DIRECTIONS —
Each line below that includes the word "exacts" is to be reported.

DATASET EXTRACT —
-- ==== Sys2Proof/Laws/OrdersUnits.lean ====
section
/-! SUPPORT. The Split Unit, the Map Unit, the Target Port Units, the Order Unit and the Control Unit keep the law of ordering. -/

-- The package is also compiled as one text: one proof after another keeps the number of Lean's threads small there.
set_option Elab.async false

namespace Sys2Proof.Machine

/-! ## Split (04 R56, R65, R68, R70) -/

theorem orders_handOver (es : List SubCmd) (s : State) : Orders s (handOver es s) :=
  (Orders.foldl (fun t e => by unfold queueNew; split; exacts [orders_joinQueue _ _, .refl t]) es s).trans
    (Orders.foldl (fun t e => by unfold failNew; split <;> first | exact orders_mergeResult _ _ _ | exact .refl t) es _)

theorem orders_updVol (v : Volume) (f : VolRec → VolRec) (s : State) : Orders s (updVol v f s) := .same .same

theorem orders_allocate {p : Parent} (es : List SubCmd) (ps : List Piece) (fs : List FlushResult) {s : State} (h : Unraced s p.id) :
    Orders s (allocate p es ps fs s) := by
  unfold allocate
  have h1 : Orders s { s with subs := s.subs ++ es, nextSub := s.nextSub + es.length } := .same .same
  intro hs
  refine ((h1.trans ?_).trans (orders_updVol _ _ _)) hs
  exact orders_release p.id
    (f := fun q => { q with state := .active, generation := some (s.vol p.volume).generation, pieces := ps, flushResults := fs })
    (fun _ => ⟨rfl, rfl, rfl, rfl, rfl⟩) ((h1 hs).2 _ h)

theorem orders_split {p : Parent} (v : Verdict) {s : State} (h : Unraced s p.id) : Orders s (split p v s) := by
  unfold split
  split
  · exact (orders_allocate _ _ _ h).trans (orders_handOver _ _)
  · exact (orders_allocate _ _ _ h).trans (orders_handOver _ _)
  · exact .refl s
  · exact .refl s

/-- A known reference that nothing earlier races joins a list of the Split Unit. -/
theorem orders_list {s t : State} {id : ParentRef} (h : Unraced s id) (hk : id < s.nextParent) (h1 : t.parents = s.parents)
    (h2 : t.nextParent = s.nextParent) (h3 : t.ranges = s.ranges) (h4 : t.holds = s.holds) (h5 : t.orderReports = s.orderReports)
    (h6 : ∀ i ∈ t.splitWait, i = id ∨ i ∈ s.splitWait) (h7 : ∀ v : Volume, ∀ i ∈ t.switchHolds[v], i = id ∨ i ∈ s.switchHolds[v]) : Orders s t := by
  have hu : ∀ i, Unraced s i → Unraced t i := fun i hi => by unfold Unraced; rw [h1]; exact hi
  intro hs
  refine ⟨⟨?_, ?_, ?_, ?_, ?_, ?_, ?_, ?_, ?_⟩, hu⟩
  · unfold AdmissionOrder; rw [h1, h2]; exact hs.admission
  · rw [h1, h3]; exact hs.listed
  · rw [h3]; exact hs.sorted
  · rw [h2, h3]; exact hs.known
  · rw [h1, h2, h5]; exact hs.reported
  · rw [h1, h2, h4]; exact hs.held
  · rw [h1]; exact fun p hp hr => hu _ (hs.released p hp hr)
  · intro i hi
    rw [h2]
    rcases h6 i hi with e | e
    · subst e; exact ⟨hk, hu _ h⟩
    · exact ⟨(hs.waiting i e).1, hu _ (hs.waiting i e).2⟩
  · intro v i hi
    rw [h2]
    rcases h7 v i hi with e | e
    · subst e; exact ⟨hk, hu _ h⟩
    · exact ⟨(hs.holding v i e).1, hu _ (hs.holding v i e).2⟩

theorem mem_insertAdmitted {id i : ParentRef} : ∀ {l : List ParentRef}, i ∈ insertAdmitted id l → i = id ∨ i ∈ l
  | [], h => by simpa [insertAdmitted] using h
  | x :: xs, h => by
    unfold insertAdmitted at h
    split at h
    · simpa using h
    · rcases List.mem_cons.1 h with h | h
      · exact .inr (h ▸ List.mem_cons_self ..)
      · rcases mem_insertAdmitted h with h | h
        exacts [.inl h, .inr (List.mem_cons_of_mem _ h)]

theorem orders_holdSwitch {p : Parent} {s : State} (h : Unraced s p.id) (hk : p.id < s.nextParent) : Orders s (holdSwitch p s) := by
  unfold holdSwitch
  have h1 : Orders s { s with switchHolds := put s.switchHolds p.volume (insertAdmitted p.id s.switchHolds[p.volume]) } := by
    refine orders_list h hk rfl rfl rfl rfl rfl (fun _ h => .inr h) (fun v i hi => ?_)
    rw [put_get] at hi
    split at hi
    · rename_i e; exact e ▸ mem_insertAdmitted hi
    · exact .inr hi
  intro hs
  exact (h1.trans (orders_release p.id (f := fun q => { q with state := .switchWait }) (fun _ => ⟨rfl, rfl, rfl, rfl, rfl⟩) ((h1 hs).2 _ h))) hs

theorem orders_waitSplit {p : Parent} {s : State} (h : Unraced s p.id) (hk : p.id < s.nextParent) : Orders s (waitSplit p s) := by
  unfold waitSplit
  have h1 : Orders s { s with splitWait := s.splitWait ++ [p.id] } :=
    orders_list h hk rfl rfl rfl rfl rfl (fun i hi => by rcases List.mem_append.1 hi with hi | hi; exacts [.inr hi, .inl (by simpa using hi)])
      (fun _ _ h => .inr h)
  intro hs
  exact (h1.trans (orders_release p.id (f := fun q => { q with state := .splitWait }) (fun _ => ⟨rfl, rfl, rfl, rfl, rfl⟩) ((h1 hs).2 _ h))) hs

theorem parent?_mem {s : State} {id : ParentRef} {p : Parent} (h : s.parent? id = some p) : p ∈ s.parents ∧ p.id = id :=
  ⟨List.mem_of_find?_eq_some h, by simpa using List.find?_some h⟩

/-- A parent that nothing earlier races arrives at the split stage (04 R56). -/
theorem orders_arrive {id : ParentRef} {s : State} (h : Unraced s id) : Orders s (arrive id s) := by
  intro hs
  refine (?_ : Orders s _) hs
  unfold arrive
  split
  · exact .refl s
  · rename_i p hp
    obtain ⟨hm, he⟩ := parent?_mem hp
    have h' : Unraced s p.id := he ▸ h
    have hk := hs.admission.2 p hm
    split
    · exact orders_holdSwitch h' hk
    · exact orders_complete _ _ _ _ _ _
    · split; exacts [orders_split _ h', orders_waitSplit h' hk]
    · split; exacts [orders_split _ h', orders_waitSplit h' hk]

/-- Parents that nothing earlier races, moved on one after another by a move that needs only that. -/
theorem orders_all {f : State → ParentRef → State} (hf : ∀ s id, Unraced s id → Orders s (f s id)) :
    ∀ (ids : List ParentRef) (s : State), (∀ id ∈ ids, Unraced s id) → Orders s (ids.foldl f s)
  | [], s, _ => .refl s
  | id :: ids, s, h => by
    intro hs
    obtain ⟨h1, h2⟩ := hf s id (h id (List.mem_cons_self ..)) hs
    obtain ⟨h3, h4⟩ := orders_all hf ids _ (fun i hi => h2 i (h i (List.mem_cons_of_mem _ hi))) h1
    exact ⟨h3, fun i hi => h4 i (h2 i hi)⟩

theorem orders_tryOnce {s t : State} (h : tryOnce s = some t) : Orders s t := by
  have hpop : Orders s (popSplitWait s) := .same (.same (split := fun _ h => List.mem_of_mem_tail h))
  intro hs
  obtain ⟨hs1, hu⟩ := hpop hs
  unfold tryOnce at h
  split at h
  · simp at h
  · rename_i id rest hw
    split at h
    · obtain rfl := Option.some.inj h; exact hpop hs
    · rename_i p hp
      obtain ⟨hm, he⟩ := parent?_mem hp
      have h' : Unraced (popSplitWait s) p.id := hu _ (he ▸ (hs.waiting id (by rw [hw]; exact List.mem_cons_self ..)).2)
      have hk : p.id < (popSplitWait s).nextParent := hs.admission.2 p hm
      refine hpop.trans ?_ hs
      split at h
      · obtain rfl := Option.some.inj h; exact orders_holdSwitch h' hk
      · obtain rfl := Option.some.inj h; exact orders_complete _ _ _ _ _ _
      · split at h
        · obtain rfl := Option.some.inj h; exact orders_split _ h'
        · simp at h
      · split at h
        · obtain rfl := Option.some.inj h; exact orders_split _ h'
        · simp at h

theorem orders_tryUpTo : ∀ (n : Nat) (s : State), Orders s (tryUpTo n s)
  | 0, s => .refl s
  | n + 1, s => by
    rw [tryUpTo]; split
    · exact .refl s
    · rename_i t h; exact (orders_tryOnce h).trans (orders_tryUpTo n t)

theorem orders_tryHeads (s : State) : Orders s (tryHeads s) := orders_tryUpTo _ s

theorem orders_tryIfFreed (before s : State) : Orders s (tryIfFreed before s) := by
  unfold tryIfFreed; split; exacts [orders_tryUpTo _ s, .refl s]

/-! ## The Map Unit (chapter 1) -/

theorem orders_finishLong (parent : Option ParentRef) (st : Status) (s : State) : Orders s (finishLong parent st s) := by
  unfold finishLong; split; exacts [orders_answerResult _ _ _ _, .refl s]

theorem orders_commitSwap (v : Volume) (s : State) : Orders s (commitSwap v s) := by
  unfold commitSwap
  have h1 : Orders s (swapMaps v s) := .same .same
  refine (h1.trans ?_).trans (orders_finishLong _ _ _)
  unfold releaseSwitch arriveAll
  generalize swapMaps v s = t
  intro ht
  have h2 : Orders t { t with switchHolds := put t.switchHolds v [] } := .same (.same (switch := put_mem fun _ h => by simp at h))
  exact (h2.trans (orders_all (f := fun t id => arrive id t) (fun _ _ h => orders_arrive h) _ _
    fun id hid => (h2 ht).2 id (ht.holding v id hid).2)) ht

/-- The list of a volume without live parents becomes empty (03 R40). -/
theorem orders_emptyRanges {v : Volume} {s : State} (h : ∀ p ∈ s.parents, p.volume = v → v = 0) : Orders s { s with ranges := put s.ranges v [] } := by
  intro hs
  refine ⟨{ hs with listed := fun p hp hv hd => ?_, sorted := fun w => ?_, known := fun w x hx => ?_ }, fun _ h => h⟩
  · show _ ∈ (put s.ranges v [])[p.volume]
    rw [put_get, if_neg fun e => hv (e.trans (h p hp e))]; exact hs.listed p hp hv hd
  · show ((put s.ranges v [])[w]).Pairwise _
    rw [put_get]; split; exacts [.nil, hs.sorted w]
  · have hx : x ∈ (put s.ranges v [])[w] := hx
    rw [put_get] at hx; split at hx
    · simp at hx
    · exact hs.known w x hx

theorem orders_removal {v : Volume} {s : State} (h : ∀ p ∈ s.parents, p.volume = v → v = 0) : Orders s (removal v s) := by
  unfold removal clearColumn
  rw [mapRows_eq]
  exact ((orders_emptyRanges h).trans (.same .same)).trans (orders_finishLong _ _ _)

theorem orders_takeDefine (id : ParentRef) (v : Volume) (capacity : Nat) (wp : Bool) (s : State) : Orders s (takeDefine id v capacity wp s) := by
  unfold takeDefine
  repeat' split
  all_goals first | exact orders_answerResult _ _ _ _ | exact Orders.trans (.same .same) (orders_answerResult _ _ _ _)

theorem orders_takeStage (id : ParentRef) (v : Volume) (n : Nat) (b : Block) (s : State) : Orders s (takeStage id v n b s) := by
  unfold takeStage
  repeat' split
  all_goals first | exact orders_answerResult _ _ _ _ | exact Orders.trans (.same .same) (orders_answerResult _ _ _ _)

theorem orders_takeClear (id : ParentRef) (v : Volume) (s : State) : Orders s (takeClear id v s) := by
  unfold takeClear
  repeat' split
  all_goals first | exact orders_answerResult _ _ _ _ | exact Orders.trans (.same .same) (orders_answerResult _ _ _ _)

theorem orders_takeCommit (id : ParentRef) (v : Volume) (s : State) : Orders s (takeCommit id v s) := by
  unfold takeCommit
  repeat' split
  all_goals try exact orders_answerResult _ _ _ _
  unfold startCommit
  split
  · exact ((orders_updVol _ _ _).trans (orders_setState _ rfl _)).trans (orders_commitSwap _ _)
  · exact (orders_updVol _ _ _).trans (orders_setState _ rfl _)

/-- A volume without a live parent count has no live parent (01 R9). -/
theorem VolumeCountLaw.empty {s : State} (hc : VolumeCountLaw s) {v : Volume} (h : (s.vol v).liveParents = 0) :
    ∀ p ∈ s.parents, p.volume = v → v = 0 := by
  intro p hp he
  by_contra h0
  have := hc.1 v h0
  have h1 : 0 < s.parents.countP fun p => p.volume == v := List.countP_pos_iff.2 ⟨p, hp, by simpa using he⟩
  omega

theorem orders_takeRemove (id : ParentRef) (v : Volume) {s : State} (hc : VolumeCountLaw s) : Orders s (takeRemove id v s) := by
  unfold takeRemove
  repeat' split
  all_goals try exact orders_answerResult _ _ _ _
  unfold startRemove
  split
  · rename_i h0
    refine ((orders_updVol _ _ _).trans (orders_setState _ rfl _)).trans (orders_removal fun p hp he => ?_)
    rw [setState, updParent_parents, List.mem_map] at hp
    obtain ⟨q, hq, rfl⟩ := hp
    exact hc.empty h0 q hq (by rw [← he]; split <;> rfl)
  · exact (orders_updVol _ _ _).trans (orders_setState _ rfl _)

theorem orders_takeMapReportAt (k : Nat) {s : State} (hc : VolumeCountLaw s) : Orders s (takeMapReportAt k s) := by
  unfold takeMapReportAt
  split
  · exact .refl s
  · rename_i r hr
    have h1 : Orders s (lowerCounts r { s with mapReports := s.mapReports.eraseIdx k }) := .same .same
    have h2 := (keeps_lowerCounts hr).counts hc
    refine h1.trans ?_
    show Orders (lowerCounts r { s with mapReports := s.mapReports.eraseIdx k }) (endWaits r (lowerCounts r { s with mapReports := s.mapReports.eraseIdx k }))
    generalize lowerCounts r { s with mapReports := s.mapReports.eraseIdx k } = t at h2
    unfold endWaits
    repeat' split
    all_goals first
      | exact .refl _
      | exact orders_commitSwap _ _
      | (rename_i h; exact orders_removal (h2.empty h))

/-! ## Target Ports (chapters 7, 8) -/

theorem orders_flushEndTest (s : State) : Orders s (flushEndTest s) := by
  unfold flushEndTest
  repeat' split
  all_goals first | exact .refl s | exact Orders.trans (.same .same) (orders_finishLong _ _ _)

theorem orders_endFlushWaiters (p : Port) (s : State) : Orders s (endFlushWaiters p s) :=
  (orders_updPort _ _ _).trans (Orders.foldl (fun t op => by
    unfold tellFlush
    repeat' split
    all_goals first | exact .refl t | exact Orders.trans (.same .same) (orders_flushEndTest _)) _ _)

theorem orders_endManagementReset (p : Port) (st : Status) (s : State) : Orders s (endManagementReset p st s) :=
  (orders_updPort _ _ _).trans (orders_finishLong _ _ _)

theorem orders_sendTrst (p : Port) (n : Nat) (s : State) : Orders s (sendTrst p n s) := .same .same

theorem orders_beginReset (p : Port) (s : State) : Orders s (beginReset p s) :=
  (((orders_updPort _ _ _).trans (orders_endAllIssued _ _ _)).trans (orders_updPort _ _ _)).trans (orders_sendTrst _ _ _)
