theorem settles_takePortReset (id : ParentRef) (p : Port) (s : State) : Settles s (takePortReset id p s) := by
  have hr : Settles s (tryHeads (attachReset id p (beginReset p s))) :=
    (settles_join (subs_beginReset p) (fun _ h => stays_beginReset h s) (fun _ => beginReset_port p s)
      (fun r => { r with pendingReset := some id }) (fun _ => ⟨rfl, rfl, rfl, rfl⟩) (inert_setState _ _ _)).trans
      (flows_tryHeads _).settles
  unfold takePortReset
  split
  · exact hr
  · exact hr
  · rename_i h
    split
    · exact settles_join (p := p) (fun h => h) (fun q _ => .refl q s) (settled_resetting h)
        (fun r => { r with pendingReset := some id }) (fun _ => ⟨rfl, rfl, rfl, rfl⟩) (inert_setState _ _ _)
    · exact (inert_answerResult _ _ _ _).settles
  · exact (inert_answerResult _ _ _ _).settles

/-! ## Halting (07 R110, 08 R126, R127) -/

theorem stays_haltPort {p q : Port} (h : q ≠ p) (why : HaltReason) (s : State) : PortStays q s (haltPort p why s) :=
  ((PortStays.ne h _ s).trans ((inert_postPort _ _ _ _).stays q)).trans (stays_emptyQueues _ _ _ _)

/-- What a halt leaves of its port (08 R127). -/
theorem haltPort_port (p : Port) (why : HaltReason) (s : State) :
    ((haltPort p why s).port p).state = .halted ∧ (∀ c : Sys2Proof.Class, ((haltPort p why s).port p).queues[c] = [])
      ∧ ((haltPort p why s).port p).pendingReset = (s.port p).pendingReset ∧ ((haltPort p why s).port p).flushWaiters = (s.port p).flushWaiters := by
  unfold haltPort
  generalize hu : postPort .portHalted p (some why.code) (updPort p (fun r => { r with state := .halted, reason := some why, resetTimer := none }) s) = u
  have h1 : u.port p = { s.port p with state := .halted, reason := some why, resetTimer := none } := by
    subst hu; rw [(inert_postPort _ _ _ _).port, port_upd]
  have hs := stays_emptyQueues p .halted u p
  have h2 : (u.port p).state = .halted := by rw [h1]
  refine ⟨hs.state.trans h2, emptyQueues_empty (.inr h2), hs.pending.trans (by rw [h1]), hs.waiters.trans (by rw [h1])⟩

theorem subs_haltPort (p : Port) (why : HaltReason) {s : State} (h : SubsFit [] s) : SubsFit [] (haltPort p why s) :=
  fit_emptyQueues ((fit_updPort rfl rfl h).inert (inert_postPort _ _ _ _))

theorem settles_haltingTest (p : Port) (before s : State) : Settles s (haltingTest p before s) := by
  unfold haltingTest
  split
  · rename_i h
    refine Settles.trans ?_ (flows_tryHeads _).settles
    refine Settles.port (p := p) (fun h => (subs_haltPort p _ h.fit).law) (fun q hq => stays_haltPort hq _ s) fun hs => ?_
    obtain ⟨a, b, c, d⟩ := haltPort_port p .tagsExhausted s
    have hn : (s.port p).state ≠ .resetting := by rw [h.1]; simp
    exact .ofHalted a b (c.trans (hs.pending_none hn)) (d.trans (hs.waiters_nil hn))
  · exact (flows_tryIfFreed _ _).settles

ANSWER —
  (Orders.foldl (fun t e => by unfold queueNew; split; exacts [orders_joinQueue _ _, .refl t]) es s).trans
        exacts [.inl h, .inr (List.mem_cons_of_mem _ h)]
    orders_list h hk rfl rfl rfl rfl rfl (fun i hi => by rcases List.mem_append.1 hi with hi | hi; exacts [.inr hi, .inl (by simpa using hi)])
    · split; exacts [orders_split _ h', orders_waitSplit h' hk]
    · split; exacts [orders_split _ h', orders_waitSplit h' hk]
  unfold tryIfFreed; split; exacts [orders_tryUpTo _ s, .refl s]
  unfold finishLong; split; exacts [orders_answerResult _ _ _ _, .refl s]
    rw [put_get]; split; exacts [.nil, hs.sorted w]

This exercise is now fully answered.